=== Begin Enclosure ===

/-- The vector side of a wave (R161, R167). -/
structure Vec where
  /-- Lane l of register r at key 64 r + l. -/
  v      : Tab W32 := []
  p      : Tab W64 := []
  k      : Tab W64 := []
  /-- Levels d, d − 1, … held by the hardware, newest first; level 0 is implicit (R164). -/
  masks  : List MaskLevel := []
  depth  : Nat := 0
  serial : Option Nat := Option.none
  block  : Option BlockPos := Option.none
  /-- Held by a trap until `eret` (R106, R165). -/
  held   : Bool := false
  back   : List Answer := []
  /-- Stochastic-rounding state of each lane (R36). -/
  sr     : Tab W32 := []
  /-- Ordered-add counter of each lane (R147). -/
  seq    : Tab Nat := []
  gather : Option Gather := Option.none
  /-- The vector access at hand, once a lane of it has been read or asked for (R256, R266). -/
  access : Option VecAccess := Option.none
  /-- A trap met at V that has not been delivered yet (R165, R264), and losses of `mcast.st` met since, delivered after it
  (R271). -/
  pend   : Option Report := Option.none
  more   : List Report := []
  deriving DecidableEq, Repr, Inhabited

/-- The trap registers and what handler entry keeps beside the frame (R106, R112–R114). -/
structure TrapRegs where
  handler : W64 := 0
  trapen  : W64 := 0
  cause   : W64 := 0
  pc      : W64 := 0
  epc     : W64 := 0
  info0   : W64 := 0
  info1   : W64 := 0
  info2   : W64 := 0
  info3   : W64 := 0
  /-- Clause state saved at handler entry and the restart address it belongs to (R71, R106). -/
  clause  : Option ClauseSt := Option.none
  restart : W64 := 0
  /-- Whether the control slice was skipping to an `lsend` (R187). -/
  skip    : Bool := false
  /-- Pending faults set aside while the handler runs (R106). -/
  faults  : List HeldFault := []
  deriving DecidableEq, Repr, Inhabited

/-- A record of the tape (R348): its kind, its lanes' words, its bytes in the stream. -/
structure Record where
  kind  : Nat
  words : List W64
  bytes : Nat
  /-- Its place in the span's stream, from the span header. -/
  start : Nat
  deriving DecidableEq, Repr, Inhabited

/-- Span states (Table 15.1). -/
inductive SpanSt where
  | open_ | resident | spilled | dropped
  deriving DecidableEq, Repr, Inhabited

/-- A span of the tape (R349–R353): records oldest first. -/
structure Span where
  num       : Nat
  recompute : Bool
  refill    : Bool
  st        : SpanSt
  records   : List Record
  /-- Bytes the span has received, header included, popped records included. -/
  written   : Nat
  /-- Its chunks in the share and in the tape spill, by place in its stream, ascending. -/
  share     : List Nat
  spill     : List Nat
  deriving DecidableEq, Repr, Inhabited

/-- A `tspan` or `tspend` not yet in effect for the vector side (R349). -/
inductive SpanCmd where
  | begin (num : Nat) (recompute refill : Bool)
  | finish
  deriving DecidableEq, Repr

/-- Saggar state of a wave (R346–R356). -/
structure Tape where
  /-- Spans of the tape, oldest first; the last is the top span. -/
  spans   : List Span := []
  /-- Boundaries the control side has set and the vector side has not reached: with the number of tokens that were
  issued before each. -/
  pending : List (Nat × SpanCmd) := []
  /-- Control-side open flag: the number of the open span. -/
  open_   : Option Nat := Option.none
  count   : Nat := 0
  spilled : Nat := 0
  dropped : Nat := 0
  /-- Add-log reservations in bytes (R347, R358). -/
  log     : Nat := 0
  /-- Of each 256-byte place of the tape spill, from its foot: the number of the free bytes that a spill left there; none once
  they have been found changed (R355; log entry 31). -/
  notes   : List (Option Nat) := []
  deriving DecidableEq, Repr, Inhabited

/-- A wave: one slot of one core. -/
structure Wave where
  st      : WaveSt := WaveSt.free
  id      : WaveId := {}
  ctl     : Ctl := {}
  vec     : Vec := {}
  trap    : TrapRegs := {}
  tape    : Tape := {}
  /-- The wave's 4 KiB prologue area and its scratch allotment (R156), by offset within each. -/
  prol    : Mem := []
  scratch : Mem := []
  /-- Own tile t at key t: physical tile + 1; 0 where it does not exist (R275). -/
  tiles   : Tab Nat := []
  losses  : List Loss := []
  wait    : Wait := Wait.none
  arrival : Option Arrival := Option.none
  remote  : List Remote := []
  /-- Tokens issued since wave start; counts the vector side's progress for R349. -/
  issued  : Nat := 0
  taken   : Nat := 0
  /-- The store queue, oldest first; whether its stores stay in it until a choice or an order performs them; and the
  first L1 fill this wave's loads may still hit (R233, R238; log entry 6). -/
  stq     : List QStore := []
  keep    : Bool := false
  since   : Nat := 0
  /-- Whether its vector loads read their lanes at instants of their own (R237; log entry 6). -/
  split   : Bool := false
  deriving DecidableEq, Repr, Inhabited

/-! ### A core -/

/-- A line of the L1 (R233): its block of 256 bytes by the key of its first byte, its bytes, and the number of its
fill. -/
structure L1Line where
  key   : Nat
  bytes : List Byte
  no    : Nat
  deriving DecidableEq, Repr, Inhabited

/-- Who owns a physical tile (Table 12.1). -/
inductive TileOwner where
  | free
  | wave (w : Nat)
  | pinned (n : Nat)
  deriving DecidableEq, Repr, Inhabited

/-- A weight plane (R279): element k, j at key 32 k + j; q4 type field of column j at key j. -/
structure Plane where
  w       : Tab W32 := []
  type    : ElemType := ElemType.f32
  blocked : Bool := false
  qt      : Tab Nat := []
  loaded  : Bool := false
  deriving DecidableEq, Repr, Inhabited

/-- A member joined in a latch entry: its operation, the tokens issued before it, and its first fragment register. -/
structure LatchJoin where
  member : Nat
  uid    : Nat
  mark   : Nat
  reg    : Nat
  /-- The trap of this member alone that the operation met (R283). -/
  trap   : Option Report := Option.none
  deriving DecidableEq, Repr, Inhabited

/-- An entry of the rendezvous latch (R284): the crew value, the first arrival's mnemonic, fields (a left out) and
captured values, the members joined; whether it has closed, and how the operation ended: whole, or with a trap. -/
structure LatchEntry where
  crew   : W64
  gang   : Nat
  kind   : Nat
  form   : Form
  caps   : Caps
  joined : List LatchJoin
  closed : Bool
  ended  : Option (Option Report)
  deriving DecidableEq, Repr

/-- A write-combining entry (R248): peer, line, bytes by offset, first-store cycle, contributing waves, the context of its
first store. -/
structure WcbEntry where
  peer  : Nat
  line  : Nat
  cells : Mem
  since : Nat
  waves : List Nat
  stamp : Nat
  ctx   : Nat := 0
  deriving DecidableEq, Repr, Inhabited

/-- The owner of a matrix session (R280): a crew value of a gang, or one wave. -/
structure Owner where
  gang : Nat
  crew : W64
  wave : Nat
  deriving DecidableEq, Repr, Inhabited

/-- One core (R15). -/
structure CoreSt where
  owner   : Tab TileOwner := []
  /-- Entry i, j of physical tile t at key 1024 t + 32 i + j; +0 where unlisted (R31). -/
  entries : Tab W48 := []
  front   : Plane := {}
  shadow  : Plane := {}
  session : Option Owner := Option.none
  waiting : List Owner := []
  latch   : List LatchEntry := []
  /-- The package's own cycle count when a session was last opened or the latch last closed (R302). -/
  opened  : Nat := 0
  wcb     : List WcbEntry := []
  /-- The L1's lines, whether it keeps the lines that loads fill, and the fills so far (R233; log entry 6). -/
  l1      : List L1Line := []
  caching : Bool := false
  fills   : Nat := 0
  /-- The fills that an acquire of some wave of the core bypasses (R233, R240). -/
  since   : Nat := 0
  /-- Stores that have left a wave's queue and are not performed at their homes yet, oldest first, with their wave; whether
  stores stop there (R20, R238, R243; log entry 6). -/
  out     : List (Nat × QStore) := []
  slow    : Bool := false
  /-- Slot each side last issued from (R160; log entry 4). -/
  lastCtl : Nat := 0
  lastVec : Nat := 0
  deriving DecidableEq, Repr, Inhabited

/-! ### Gangs, kernels, graphs -/

/-- Gang states (Table 7.2). Unplaced gangs have no record; Retired and Terminated ones have left it. -/
inductive GangSt where
  | absent | resident | granted | draining | saved
  deriving DecidableEq, Repr, Inhabited

/-- A barrier instance inside a gang (R306, R309): generation, members arrived, fixed mask. -/
structure Bar where
  gen     : Nat := 0
  arrived : List Nat := []
  mask    : W64 := 0
  deriving DecidableEq, Repr, Inhabited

=== End Enclosure ===

* TASK BRIEF: Look above for the line holding "closed : Bool" and the line holding "unlisted (R31). -/", then output exactly those two lines and every line between them, nothing more.

* EXERCISE RESULT:
  closed : Bool
  ended  : Option (Option Report)
  deriving DecidableEq, Repr

/-- A write-combining entry (R248): peer, line, bytes by offset, first-store cycle, contributing waves, the context of its
first store. -/
structure WcbEntry where
  peer  : Nat
  line  : Nat
  cells : Mem
  since : Nat
  waves : List Nat
  stamp : Nat
  ctx   : Nat := 0
  deriving DecidableEq, Repr, Inhabited

/-- The owner of a matrix session (R280): a crew value of a gang, or one wave. -/
structure Owner where
  gang : Nat
  crew : W64
  wave : Nat
  deriving DecidableEq, Repr, Inhabited

/-- One core (R15). -/
structure CoreSt where
  owner   : Tab TileOwner := []
  /-- Entry i, j of physical tile t at key 1024 t + 32 i + j; +0 where unlisted (R31). -/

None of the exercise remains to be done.